▶ [Exercise prompt]: Find "decodeSelector (.uop .d3v" and "decodeSelector (.uop .e01" in the records below. Copy the lines holding them and every line between, exactly, and no others.

▶ [Extracted information]:
· · · ·
-- ==== Sys2Proof/Certificates/Slice0/Obligations.lean ====
section
/-! DEFINITION. The statements for the provers. Each docstring names the rule of spec/ it formalises; where a clause rests on a
decision of the spec or of the model it says which. Statements about bytes of OBUF that no rule defines say that the address holds
no value (log 6); nothing is said of a free value. -/

open Sys2Proof Sys2Proof.Machine

/-! ## Selectors and their decoding -/

/-- Encoding a well-formed instruction and decoding its selector gives it back, for every instruction and every operand its rows
admit (30_encoding.md R68, R72; the stage inside a UOP selector is R28's). -/
def Obligations.SelectorRoundTrip : Prop :=
  ∀ i : Instr, i.wellFormed = true → decodeSelector i.selector = .ok i

/-- What the decoder gives is well-formed, and its encoding is the selector it came from, except that HDR.PARSE is given for its
selector with any command bits, which are don't-care (R72). The stage beside SEL in a UOP selector is the model's choice: the folding of
D1, D2, D4 and E4 is log 11, the stage e01 of VALIDATE log 12. -/
def Obligations.DecodedInstructionIsWellFormed : Prop :=
  ∀ (sel : Selector) (i : Instr), decodeSelector sel = .ok i →
    i.wellFormed = true ∧ (i.selector = sel ∨ (i = .hdrParse ∧ ∃ m, sel = .uop .d0 (selOf 0 m)))

/-- Words written out from the rows of the table, one per mnemonic (R72; opcode_table.json). The stage beside a UOP word is not the
table's word but the model's choice: that D1 and D2 are taken at d0, D4 and E4 with the extraction and the payload, is log 11, and
that VALIDATE is selected by the stage e01 is log 12. -/
def Obligations.SpecWordsDecode : Prop :=
  decodeSelector (.req 0#1) = .ok .decode ∧
  decodeSelector (.req 1#1) = .ok .encode ∧
  decodeSelector (.cmd 0b00000000#8) = .ok .cmd0 ∧
  decodeSelector (.cmd 0b00000101#8) = .ok (.cmd1to6 5) ∧
  decodeSelector (.cmd 0b00000111#8) = .ok .cmd7 ∧
  decodeSelector (.cmd 0b01111111#8) = .ok (.cmd8to127 127) ∧
  decodeSelector (.cmd 0b10000000#8) = .ok .cmd128 ∧
  decodeSelector (.cmd 0b11001000#8) = .ok (.cmd129to255 200) ∧
  decodeSelector (.uop .d0 0b010101010#9) = .ok .hdrParse ∧
  decodeSelector (.uop .d3f 0b000000011#9) = .ok (.extFix 3) ∧
  decodeSelector (.uop .d3v 0b000000111#9) = .ok (.extVar 7) ∧
  decodeSelector (.uop .e0 0b100000010#9) = .ok (.valLen 2) ∧
  decodeSelector (.uop .e1 0b100000010#9) = .ok (.valCirc 2) ∧
  decodeSelector (.uop .e01 0b100000010#9) = .ok (.validate 2) ∧
  decodeSelector (.uop .e2 0b110000001#9) = .ok (.encHdr 129) ∧
  decodeSelector (.uop .e3v 0b110000001#9) = .ok (.encVar 129) ∧
  decodeSelector (.uop .e3f 0b101000000#9) = .ok (.encFix 64)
· · · ·
▶ [Solution for this problem]:
  decodeSelector (.uop .d3v 0b000000111#9) = .ok (.extVar 7) ∧
  decodeSelector (.uop .e0 0b100000010#9) = .ok (.valLen 2) ∧
  decodeSelector (.uop .e1 0b100000010#9) = .ok (.valCirc 2) ∧
  decodeSelector (.uop .e01 0b100000010#9) = .ok (.validate 2) ∧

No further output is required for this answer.